You have a few choices:

1. You can tar (or zip) up the stuff in site-packages/sorl on the old
box, to move to the new box. You may have to get rid of the .pyc
files. You will probably have to get rid of any .pyo and .pyd files,
and then what has been copied is probably not enough to regenerate
them (unlike the .pyc files).

2. Better would be if you could find an egg or tar file for the
version you had been running, then install that in place of the sorl
that you have.

3. You could fix the code in question:

with open(data.temporary_file_path(), 'rb') as fp:

is roughly equivalent to:

try:
fp = open(data.temporary_file_path(), 'rb')
<The code that was "inside" the "with"
finally:
fp.close()

It should (sing the file is opened for reading, and not writing) even
work without
the try-finally-close, but could consume extra memory (on average).
But there may be more stuff.

4. While it is extra work, it is easy to install more than one version
of python on, especially, a linux box. There may be a 2.5 or 2.6
package for CentOS5 somewhere. Building python from source is not
hard, but has pitfalls. The major trick to know about is that you
don't want to say "make install" at the end, but rather "make
altinstall" (documented in the python build instructions). That
performs all the same steps, except it does not link the name "python"
to the executable. Typing "python" still will get you (and all the
system management scripts that use python on a Red Hat derivative OS)
version 2.4. You have to type, for example "python2.6" to use the
other python.

Sadly, building python would mean that you also have to build
mod_wsgi, and now we are getting pretty complex, if you haven't done
that sort of things before.

By the way, you probably don't want to go all the way to python 2.7 if
you're trying to run very old python code. 2.7 introduces some
backwards incompatibilities as part of trying to persuade folks to go
to python 3.x. The one that I've hit is the fact that "as" is now a
keyword, and can't be used as a variable name ("As" can, however),
which was how it was used in a third party library that I needed.

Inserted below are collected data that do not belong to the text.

theorem csrInstr_read {row : Nat × (State → Word)} (h : row ∈ csrReadRows) (d : SOp) (vs : List VWord) (s : State) :
    csrInstr d row.1 none vs s = putS s d (row.2 s) := by
  simp only [csrInstr, csrRead_of_csrReadRows h]
  exact if_neg (by simp)

theorem csrReads : Clause.CsrReads := by
  intro row hrow d s h
  rw [exec_csrr]
  refine issueOps_puts h (fun o ho => nomatch ho) ?_
  rw [toNat_ofNat_of_csrReadRows hrow, csrInstr_read hrow, read_of_sameCsrs (sameCsrs_blocks h 0 0 _) row hrow]

/-! What a write changes (R107). -/

/-- A context with a register of the table written; `v2` is the feature that allows V2 of NBVER to be 0 (R347). -/
def Ctx.putCsr (x : Ctx) (v2 : Bool) (n : Nat) (v : Word) : Ctx :=
  let put (m : Nat) (old : Word) : Word := if m = n then v else old
  { x with
    nbv2 := if 0x000 = n then v.getLsbD 0 || !v2 else x.nbv2
    lkchk := if 0x001 = n then v.getLsbD 2 else x.lkchk
    t1 := { tvec := put 0x005 x.t1.tvec, tcause := put 0x007 x.t1.tcause, tvalue := put 0x009 x.t1.tvalue
            tepc := put 0x00B x.t1.tepc, tstat := put 0x00D x.t1.tstat, tscratch := put 0x00F x.t1.tscratch }
    t2 := { tvec := put 0x006 x.t2.tvec, tcause := put 0x008 x.t2.tcause, tvalue := put 0x00A x.t2.tvalue
            tepc := put 0x00C x.t2.tepc, tstat := put 0x00E x.t2.tstat, tscratch := put 0x010 x.t2.tscratch }
    fpstat := if 0x011 = n then v.setWidth 5 else x.fpstat
    tagsel := put 0x021 x.tagsel, tlogsel := put 0x024 x.tlogsel, wmsel := put 0x027 x.wmsel, barsel := put 0x02C x.barsel
    slotsel := put 0x043 x.slotsel, sqsel := put 0x04E x.sqsel, stksel := put 0x050 x.stksel }

/-- A core with a register of the table written. -/
def Core.putCsr (k : Core) (n : Nat) (v : Word) : Core :=
  let put (m : Nat) (old : Word) : Word := if m = n then v else old
  { k with
    dbgsel := put 0x030 k.dbgsel, dbgrnum := put 0x032 k.dbgrnum, wpsel := put 0x034 k.wpsel, pmcsel := put 0x037 k.pmcsel
    trace := { k.trace with base := put 0x03B k.trace.base }, dump := { k.dump with base := put 0x03E k.dump.base }
    domm := put 0x048 k.domm }

/-- A state whose issuing context and core have a register of the table written. -/
structure HasPut (s t : State) (n : Nat) (v : Word) : Prop where
  slot : t.cur.slot = s.cur.slot
  me : t.me.csrs = s.me.csrs.putCsr (featureOn s 4) n v
  core : t.myCore.csrs = s.myCore.csrs.putCsr n v

/-- A write leaves what the other registers read. -/
theorem read_other_of_hasPut {s t : State} {n : Nat} {v : Word} (h : HasPut s t n v) :
    ∀ other ∈ csrReadRows, other.1 ≠ n → other.2 t = other.2 s := by
  obtain ⟨hslot, hme, hcore⟩ := h
  simp only [Ctx.csrs, Core.csrs, Ctx.putCsr, Core.putCsr, Ctx.mk.injEq, Core.mk.injEq, Trace.mk.injEq, Dump.mk.injEq,
    true_and, and_true] at hme hcore
  simp +contextual [csrReadRows, csrRows, csrRows1, csrRows2, csrRows3, hslot, hme, hcore]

5. You could bump to CentOS 6, and port the site to modern Django
(and other package) versions. That may sound like a lot of work, but
I suspect that it's comparable to the effort in all above but #2, and
#2 only works if you can find the package, and if there aren't other
problems with other packages. And you get additional perks, including
better maintainability, with updating to modern stuff.